On Meet the Press October 2008: We have not explored any kind of dialogue with either Iran or
North Korea, and I think that has been a mistake. As a consequence, we have almost no
leverage over them. We end up having to use surrogates in order to try to communicate to them
to find out what their interests are, what their bottom lines are and to send clear messages to
them about what we think is acceptable or unacceptable. So I think military options always have
to remain on the table, but I think that when we leave all the other tools in the tool kit, then we are
doing a disservice to the American people.

                              Secretary of State Clinton Comments

U.S. Secretary of State Hillary Clinton stated on February 13 that the Obama administration
would be willing to normalize bilateral relations with North Korea if the North is genuinely
prepared to completely and verifiably eliminate its nuclear weapons program.

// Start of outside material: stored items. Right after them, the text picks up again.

-- ==== Sys2Proof/Machine/Tables.lean ====
section
/-!
DEFINITION. The value tables of the spec, one function each: beads, policies, rates, paths, zones, alarm
mapping, port roles, layouts and journal levels.
-/
namespace Sys2Proof.Machine

/-- AON ticks in one second (§4.1, nominal). -/
def tps : Nat := 32768

/-- A duration in ms as AON ticks, rounded up. -/
def msTicks (ms : Nat) : Nat := cdiv (ms * 32768) 1000

/-- Mode code (Table 6.7, byte 11). -/
def Mode.code : Mode → Nat
  | .startup => 0
  | .loam => 1
  | .sand => 2
  | .bedBattery => 3
  | .bedFault => 4

/-- Either kind of Bedrock. -/
def Mode.bedrock : Mode → Bool
  | .bedBattery => true
  | .bedFault => true
  | _ => false

/-- Cause code of BEDROCK FAULT (Table 14.8). -/
def FatalCause.code : FatalCause → Nat
  | .pllNoLock => 1
  | .kilnFault => 2
  | .moverFault => 3
  | .coreFault => 4
  | .romFault => 5
  | .clockFault => 6
  | .overtemp => 7
  | .serdesFault => 8

/-- Reading code (R278). -/
def Reading.code : Reading → Nat
  | .idx n => n.val
  | .o => 16
  | .s => 17
  | .i => 18

/-- Seal code of GESTURE and STATE: 3 while undetermined (R278). -/
def sealCode : Option Seal → Nat
  | some .intact => 0
  | some .bridged => 1
  | some .opened => 2
  | none => 3

/-- Zone code of ZONE (Table 6.8). -/
def Zone.code : Zone → Nat
  | .normal => 0
  | .alarm => 1
  | .tamper => 2
  | .tamperAlarm => 3
  | .short => 4
  | .opened => 5

/-- Port state code (Table 7.2). -/
def PortState.code : PortState → Nat
  | .off => 0
  | .disabled => 1
  | .replay => 2
  | .waiting => 3
  | .streaming => 4
  | .restart => 5
  | .failed => 6
  | .test => 7
  | .hold => 8

/-- Link state code of LINK and LINK_FA (R504, Table 16.4). -/
def LinkState.code : LinkState → Nat
  | .off => 0
  | .down => 1
  | .training => 2
  | .active => 3
  | .ember => 4
  | .quarantined => 5

/-- Trust state code (Table 16.4). -/
def Trust.code : Trust → Nat
  | .unpaired => 0
  | .keyMismatch => 1
  | .sessionSetup => 2
  | .clean => 3
  | .test => 4
  | .admitted => 5

/-- Time state code (Table 11.12). -/
def TimeState.code : TimeState → Nat
  | .free => 0
  | .coarse => 1
  | .fine => 2
  | .holdover => 3
  | .root => 4

/-- Address kind code (Table 11.8). -/
def AddrKind.code : AddrKind → Nat
  | .unassigned => 0
  | .beadSet => 1
  | .discovered => 2
  | .held => 3

/-- Outcome code of a ring check (Table 5.14). -/
def RingOutcome.code : RingOutcome → Nat
  | .pass => 0
  | .short => 1
  | .opened => 2
  | .detuned => 3

/-- PLL reference code in R150 order. -/
def PllRef.code : PllRef → Nat
  | .refin => 1
  | .fabric => 2
  | .xo => 3

/-- Shot status value (Table 5.8). -/
def ShotStatus.code : ShotStatus → Nat
  | .ok => 0
  | .weak => 1
  | .early => 2
  | .none => 3
  | .ovr => 4
  | .shadow => 5
  | .skip => 6

/-- Pair status value (Table 5.9). -/
def PairStatus.code : PairStatus → Nat
  | .valid => 0
  | .acq => 1
  | .slip => 2
  | .invalid => 3
  | .skipped => 4

/-- The reserved indices of a bead, as its owning chapter states. -/
def reservedIdx (b : BeadNo) (i : Fin 16) : Bool :=
  if b.val = 4 then decide (10 ≤ i.val) && decide (i.val ≤ 13)
  else if 16 ≤ b.val && b.val ≤ 27 then i.val = 15
  else match b.val with
    | 3 => decide (7 ≤ i.val)
    | 7 => decide (11 ≤ i.val)
    | 8 => decide (14 ≤ i.val)
    | 9 => decide (4 ≤ i.val)
    | 12 => decide (9 ≤ i.val)
    | 13 => decide (14 ≤ i.val)
    | 15 => decide (12 ≤ i.val)
    | 28 => i.val = 6 || i.val = 7 || i.val = 14 || i.val = 15
    | 29 => decide (7 ≤ i.val)
    | 31 => decide (6 ≤ i.val)
    | 32 => i.val = 15
    | 33 => decide (13 ≤ i.val)
    | 34 => decide (10 ≤ i.val)
    | 35 => decide (13 ≤ i.val)
    | 36 => decide (11 ≤ i.val)
    | 37 => i.val = 15
    | 38 => decide (7 ≤ i.val)
    | 39 => decide (6 ≤ i.val)
    | _ => false

/-- The value a bead uses from a reading (R55, Table 2.2). -/
def valueUsed (b : BeadNo) : Reading → Fin 16
  | .idx n => if reservedIdx b n then openDefault b else n
  | _ => openDefault b

/-- The reading is a bead fault (Table 2.2). -/
def beadFaulty (b : BeadNo) : Reading → Bool
  | .idx n => reservedIdx b n
  | .o => false
  | .s => true
  | .i => true

/-- Parts that take a change of the bead at a boundary of their own (Table 2.4). -/
def beadParts (b : BeadNo) : Nat :=
  match b.val with
  | 9 => 3
  | 10 => 2
  | 39 => 2
  | 32 => 8
  | 33 => 8
  | 34 => 8
  | 35 => 8
  | 36 => 4
  | 37 => 4
  | 38 => 8
  | _ => 1

/-- Beads that take effect only at power-up or reset (R73). -/
def powerUpOnly (b : BeadNo) : Bool := decide (b.val ≤ 3) || b.val = 8

/-- The rod of a bead, 0 for A (R278). -/
def rodOf (b : BeadNo) : Nat := b.val / 4

/-- The bead a gesture of hold time and policy reads: Table 1.5, whether bead 4 accepts a trigger. -/
def policyAccepts (idx : Fin 16) (k : TriggerKind) (armed : Bool) : Bool :=
  let i := if idx.val = 14 then 4 else if idx.val = 15 then 0 else if idx.val ≤ 9 then idx.val else 0
  match k with
  | .breach => if i ≤ 3 then true else if i ≤ 7 then armed else false
  | .passagePolicy =>
    if i = 0 ∨ i = 2 then true else if i = 4 ∨ i = 6 then armed else false
  | .zoneAlarm => decide (i ≤ 7)
  | .tamper => decide (i ≤ 8)
  | .siteEvent => i = 0 || i = 1 || i = 4 || i = 5

/-- Always-Sand level of bead 4 (Table 1.5). -/
def alwaysSand (idx : Fin 16) (armed : Bool) : Bool :=
  idx.val = 15 || (idx.val = 14 && armed)

/-- Bead 5, Sand hold time in seconds (Table 1.7). -/
def holdSecs (idx : Fin 16) : Nat :=
  ([10, 15, 20, 30, 45, 60, 90, 120, 180, 300, 420, 600, 900, 1200, 1500, 1800] : List Nat).getD idx.val 60

/-- Bead 15, output frame rate in 0.1 frame/s (Table 10.2). -/
def frameRate10 (idx : Nat) : Nat :=
  ([10, 20, 50, 100, 150, 250, 300, 500, 600, 75, 125, 200] : List Nat).getD idx 300

/-- The bead 15 indices in descending order of rate (R422). -/
def ratesDescending : List Nat := [8, 7, 6, 5, 11, 4, 10, 3, 9, 2, 1, 0]

/-- Output frame period in ns (R422). -/
def framePeriodNs (idx : Nat) : Nat := rdivNat 10000000000 (frameRate10 idx)

/-- Bead 13, divider of PO13 (Table 10.3). -/
def laneDiv (idx : Nat) : Nat :=
  ([125, 100, 50, 40, 25, 20, 16, 13, 10, 8, 7, 6, 5, 4] : List Nat).getD idx 10

/-- Head mode (Table 10.1). -/
inductive HeadMode where
  | off | vc | mosaic
  deriving DecidableEq, Repr

def headMode (idx : Nat) : HeadMode :=
  if idx = 0 ∨ 9 ≤ idx then .off else if idx % 2 = 1 then .vc else .mosaic

/-- PACK of the head mode (Table 10.1). -/
def headPack (idx : Nat) : Nat :=
  let i := if 5 ≤ idx then idx - 4 else idx
  if 3 ≤ i then 1 else 0

/-- Twin role of bead 3 (Table 11.1): none, secondary or primary. -/
inductive TwinRole where
  | none | secondary | primary
  deriving DecidableEq, Repr

def twinRole (idx : Nat) : TwinRole :=
  if idx = 3 ∨ idx = 5 then .secondary else if idx = 4 ∨ idx = 6 then .primary else .none

/-- Bead 3 gives the head role (Table 11.1). -/
def headRole (idx : Nat) : Bool := idx = 2 || idx = 5 || idx = 6

/-- Bead 8, role that the bead gives each port (Table 11.2). -/
def beadPortRole (idx : Nat) (p : FabPort) : PortRole :=
  let row : List PortRole := match idx with
    | 1 => [.trunk, .off, .off]
    | 2 => [.trunk, .trunk, .off]
    | 3 => [.twin, .off, .off]
    | 4 => [.trunk, .trunk, .trunk]
    | 5 => [.twin, .trunk, .off]
    | 6 => [.twin, .trunk, .trunk]
    | 7 => [.off, .trunk, .off]
    | 8 => [.off, .off, .trunk]
    | 9 => [.trunk, .off, .trunk]
    | 10 => [.off, .trunk, .trunk]
    | 11 => [.trunk, .twin, .off]
    | 12 => [.trunk, .trunk, .twin]
    | 13 => [.twin, .off, .trunk]
    | _ => [.off, .off, .off]
  row.getD p.val .off

/-- Role of a port in force from the role and port role beads (R448). -/
def portRoleOf (role roles : Nat) (p : FabPort) : PortRole :=
  if role = 0 ∨ 7 ≤ role then .off
  else match beadPortRole roles p with
    | .twin => if twinRole role = .none then .off else .twin
    | r => r

/-- Port role code of TRAIN and of BEACON (Tables 11.4 and 11.8). -/
def PortRole.code : PortRole → Nat
  | .off => 0
  | .trunk => 1
  | .twin => 2

/-- Aperture types (Table 5.2). -/
inductive Aperture where
  | dr | gp | du | ar | wd | ai
  deriving DecidableEq, Repr

/-- Aperture factor in 0.01 m² (Table 5.2). -/
def Aperture.f100 : Aperture → Nat
  | .dr => 160
  | .gp => 40
  | .du => 5
  | .ar => 240
  | .wd => 600
  | .ai => 800

/-- Length classes (Table 5.4): 0 short, 1 medium, 2 long. -/
def Aperture.cls : Aperture → Nat
  | .dr => 0
  | .gp => 0
  | .du => 0
  | .ar => 1
  | .wd => 1
  | .ai => 2

/-- Nominal length in µm (Table 5.4). -/
def classLen (c : Nat) : Nat := ([2000000, 4000000, 8000000] : List Nat).getD c 2000000
/-- Search window close in TDC units (Table 5.4). -/
def classClose (c : Nat) : Nat := ([9900000, 19800000, 33000000] : List Nat).getD c 9900000 * 512
/-- Slot time S in 0.1 ms (Table 5.4). -/
def classSlot (c : Nat) : Nat := ([105, 205, 340] : List Nat).getD c 105
/-- Sand cap in pairs/s (Table 5.4). -/
def classCap (c : Nat) : Nat := ([64, 32, 16] : List Nat).getD c 64

/-- Bead 32, types of the configured paths (Table 5.3). -/
def pathPreset (idx : Nat) : List Aperture :=
  match idx with
  | 0 => [.dr]
  | 1 => [.dr, .dr]
  | 2 => [.dr, .dr, .gp]
  | 3 => [.dr, .dr, .dr, .dr]
  | 4 => [.dr, .ar, .gp, .dr]
  | 5 => [.dr, .ar, .gp, .dr, .du]
  | 6 => [.dr, .dr, .ar, .gp, .dr, .du]
  | 7 => [.dr, .dr, .dr, .dr, .dr, .dr, .dr, .dr]
  | 8 => [.wd, .dr]
  | 9 => [.wd, .wd, .dr, .dr]
  | 10 => [.ai, .ai, .dr]
  | 11 => [.ai, .ai, .ai, .ai, .dr, .dr, .dr, .dr]
  | 12 => [.du, .du, .du, .du]
  | 13 => [.dr, .dr, .dr, .dr, .du, .du, .du, .du]
  | _ => []

/-- Channel of the a end and of the b end of a path (Table 5.1). -/
def chanA (p : PathNo) : Chan := if h : p.val < 4 then ⟨p.val, by omega⟩ else ⟨p.val + 4, by omega⟩
def chanB (p : PathNo) : Chan := if h : p.val < 4 then ⟨p.val + 4, by omega⟩ else ⟨p.val + 8, by omega⟩

/-- Path of a channel (Table 5.1). -/
def chanPath (c : Chan) : PathNo :=
  if h : c.val < 4 then ⟨c.val, by omega⟩
  else if h : c.val < 8 then ⟨c.val - 4, by omega⟩
  else if h : c.val < 12 then ⟨c.val - 4, by omega⟩
  else ⟨c.val - 8, by omega⟩

/-- Group pair of a path (Table 5.1): 0 G0/G1, 1 G2/G3. -/
def groupPair (p : PathNo) : Fin 2 := if p.val < 4 then 0 else 1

She stated that the
U.S. would have a “great openness” to North Korea, and added, “It’s not only on the diplomatic
front,” but that Washington had a “willingness to help the people of North Korea, not just in narrow
ways with food and fuel but with energy assistance.” Two days later, North Korea’s head of state
Kim Yong Nam reaffirmed that North Korea would “develop relations with countries that are
friendly toward us.”

On February 17, Clinton reiterated the U.S. offer of a peace treaty officially ending the Korean
War, normalization of relations, and aid, but stated, “The decision as to whether North Korea will
cooperate in the six-party talks, end provocative language and actions, is up to them,” and , “If
North Korea abides by the obligations it has already entered into and verifiably and completely
eliminates its nuclear program, then there will be a reciprocal response,” indicating that North
Korea will have to make the next move.